This is a favorite place for families, especially on Sunday. From Paseo de las
Musas walk east on Av Garcillaazo De La Vega to the…
Real Plaza
Shopping Mall-
The mall was completed in 2005 and expanded to double
its floor space in 2012. Occupancy is 100% with merchants waiting to step in
when someone closes. There are sections of Chiclayo that are still primitive
looking. The mall is not one of them. A visitor peering into the entrance of
Saga Falabella or Oechsle would be hard pressed to tell the difference between them
and the Macy’s store in Miami’s Dadeland Mall. Like any modern mall Real Plaza
has shops selling clothing, shoes, eyeglasses and other items. The food court has
the familiar Starbucks, Chili's, Popeyes, McDonald's, Pizza Hut and KFC alongside Peruvian restaurants. And
of course there is a cinema. Approximately one-half mile to the south is…

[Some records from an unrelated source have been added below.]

-- ==== Sys2Proof/Certificates/Slice0/Obligations.lean ====
section
/-!
DEFINITION. The statements for the provers, and the words they are made in.
-/

namespace Sys2Proof.Claims

open Sys2Proof Sys2Proof.Machine

/-! ## Words of the statements -/

/-- The values of two g sources, a before b, and the state after they have been read (R60, R61). -/
def src2 (s : State) (a b : BitVec 6) : Word × Word × State :=
  let r := s.takeG (regG a)
  let q := r.2.takeG (regG b)
  (r.1, q.1, q.2)

/-- The truth value of a comparison. -/
def truth (p : Prop) [Decidable p] : Word := if p then 1 else 0

/-- R7: the word of a byte of a buffer: 0b11, the PLOTID, the buffer, eight zeros, the offset. -/
def bufferWord (buf : BitVec 2) (x y : Word) : Word :=
  (3#2 ++ x.extractLsb' 0 36 ++ buf ++ 0#8 ++ y.extractLsb' 0 16).setWidth 64

/-- R76, R85: the instructions of two sources and one result, and the result. -/
def twoSource (h : BitVec 3) : List ((BitVec 6 → BitVec 6 → BitVec 6 → Bool → Bool → Instr) × (Word → Word → Word)) :=
  [(.and, fun x y => x &&& y), (.or, fun x y => x ||| y), (.xor, fun x y => x ^^^ y), (.andn, fun x y => x &&& ~~~y),
   (.orn, fun x y => x ||| ~~~y), (.xnor, fun x y => ~~~(x ^^^ y)),
   (.sll, fun x y => x <<< (y &&& 63#64)), (.srl, fun x y => x >>> (y &&& 63#64)), (.sra, fun x y => x.sshiftRight (y.toNat % 64)),
   (.rol, fun x y => x.rotateLeft y.toNat), (.ror, fun x y => x.rotateRight y.toNat),
   (.slt, fun x y => truth (x.toInt < y.toInt)), (.sltn, fun x y => truth (x.toNat < y.toNat)),
   (.seq, fun x y => truth (x = y)), (.sne, fun x y => truth (x ≠ y)),
   (.min, fun x y => if x.toInt ≤ y.toInt then x else y), (.max, fun x y => if x.toInt ≤ y.toInt then y else x),
   (.minn, fun x y => if x.toNat ≤ y.toNat then x else y), (.maxn, fun x y => if x.toNat ≤ y.toNat then y else x)] ++
  [(fun d a b t u => .lea d a b t u h, fun x y => x + y * .ofNat 64 (2 ^ h.toNat)),
   (.leaA, bufferWord 0), (.leaW, bufferWord 1), (.leaC, bufferWord 2)]

/-- R72, R64: the immediate of ADDI, ANDI, ORI and XORI. -/
def imm (m : Option Modifier) (i : BitVec 13) : Word :=
  match m with
  | some (.imm p) => (p ++ i).signExtend 64
  | _ => i.signExtend 64

/-- Element `e` of `w` bits of a word. -/
def elem (w e : Nat) (x : Word) : Nat := x.toNat / 2 ^ (w * e) % 2 ^ w

/-- R29: a count of a non-zero element of `w` bits, told by what it counts. -/
def counts (w : Nat) (x r : Word) (p : Nat → Nat → Prop) : Prop := ∀ e, e < 64 / w → p (elem w e x) (elem w e r)

/-- R29: CLZ: the bit below the leading zeros is the highest that is set. -/
def isClz (w x n : Nat) : Prop := if x = 0 then n = w else n < w ∧ 2 ^ (w - 1 - n) ≤ x ∧ x < 2 ^ (w - n)

/-- R29: CTZ. -/
def isCtz (w x n : Nat) : Prop := if x = 0 then n = w else x.testBit n = true ∧ ∀ i, i < n → x.testBit i = false

/-- R29: FFS. -/
def isFfs (x n : Nat) : Prop := if x = 0 then n = 0 else 0 < n ∧ x.testBit (n - 1) = true ∧ ∀ i, i < n - 1 → x.testBit i = false

/-- R29: POPC. -/
def isPopc (w x n : Nat) : Prop := n = ((List.range w).map fun i => x / 2 ^ i % 2).sum

/-- R76, R80 to R83: the instructions of one source and one result, and what the result is. -/
def oneSource (w : BitVec 2) (i : BitVec 13) (j : BitVec 12) (h l : BitVec 6) :
    List ((BitVec 6 → BitVec 6 → Bool → Instr) × (Option Modifier → Word → Word → Prop)) :=
  [(fun d a t => .addi d a t i, fun m x r => r = x + imm m i), (fun d a t => .andi d a t i, fun m x r => r = x &&& imm m i),
   (fun d a t => .ori d a t i, fun m x r => r = x ||| imm m i), (fun d a t => .xori d a t i, fun m x r => r = x ^^^ imm m i),
   (fun d a t => .slti d a t j, fun _ x r => r = truth (x.toInt < (j.signExtend 64).toInt)),
   (fun d a t => .sltni d a t j, fun _ x r => r = truth (x.toNat < (j.signExtend 64).toNat)),
   (fun d a t => .slli d a t h, fun _ x r => r = x <<< h.toNat), (fun d a t => .srli d a t h, fun _ x r => r = x >>> h.toNat),
   (fun d a t => .srai d a t h, fun _ x r => r = x.sshiftRight h.toNat), (fun d a t => .rori d a t h, fun _ x r => r = x.rotateRight h.toNat),
   (fun d a t => .exti d a t h l, fun _ x r => r.toNat = x.toNat / 2 ^ h.toNat % 2 ^ (l.toNat + 1)),
   (.brev, fun _ x r => ∀ k, k < 64 → r.getLsbD k = x.getLsbD (63 - k)),
   (.bswap, fun _ x r => ∀ k, k < 8 → elem 8 k r = elem 8 (7 - k) x)] ++
  [(fun d a t => .clz d a t w, fun _ x r => counts (8 * 2 ^ w.toNat) x r (isClz (8 * 2 ^ w.toNat))),
   (fun d a t => .ctz d a t w, fun _ x r => counts (8 * 2 ^ w.toNat) x r (isCtz (8 * 2 ^ w.toNat))),
   (fun d a t => .ffs d a t w, fun _ x r => counts (8 * 2 ^ w.toNat) x r isFfs),
   (fun d a t => .popc d a t w, fun _ x r => counts (8 * 2 ^ w.toNat) x r (isPopc (8 * 2 ^ w.toNat)))]

/-- R76, R78: the sums and differences: element width, and whether it is a difference. -/
def sums (w : BitVec 2) : List ((BitVec 6 → BitVec 6 → BitVec 6 → Bool → Bool → Instr) × Nat × Bool) :=
  [(.add, 64, false), (.sub, 64, true), (fun d a b t u => .padd d a b t u w, 8 * 2 ^ w.toNat, false),
   (fun d a b t u => .psub d a b t u w, 8 * 2 ^ w.toNat, true)]

/-- A code of `w` bits as a number, two's complement unless `uns`. -/
def valueOf (w : Nat) (uns : Bool) (x : Nat) : Int := if uns = false ∧ 2 ^ (w - 1) ≤ x then (x : Int) - 2 ^ w else x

Av Chinchaysuyo – This is an attraction in progress. A few years ago it was a strip
of land with
a forest of sorts. Very gradually an impressive boardwalk of nearly one
mile in length is taking shape. The statues are incredible in their detail, and
the murals between Avs Santa Victoria and Grau are to me awesome. They tell a
story both mythical and actual about the history of the area. The best time to
walk this (and Paseo De Las Musas) is early morning or late afternoon. There
are benches to rest on but shade is scarce. One more park worth seeing is the…
Parque Infantil – It’s located one-half mile west of the Principal Park, and across
the street from the Casa Andina hotel. It is a botanical park with both native
and foreign trees and shrubbery. It also has an extensive kid’s playground,
thus its name. Perhaps it’s the trees that block traffic noise, but for
whatever reason it is the most peaceful outdoor place to relax in
Chiclayo.
That’s about it for attractions in Chiclayo
proper. All of them are within walking distance of each other and from
downtown. An alternative to walking would be a taxi or mototaxi, though
mototaxies are prohibited from the Principal Park area.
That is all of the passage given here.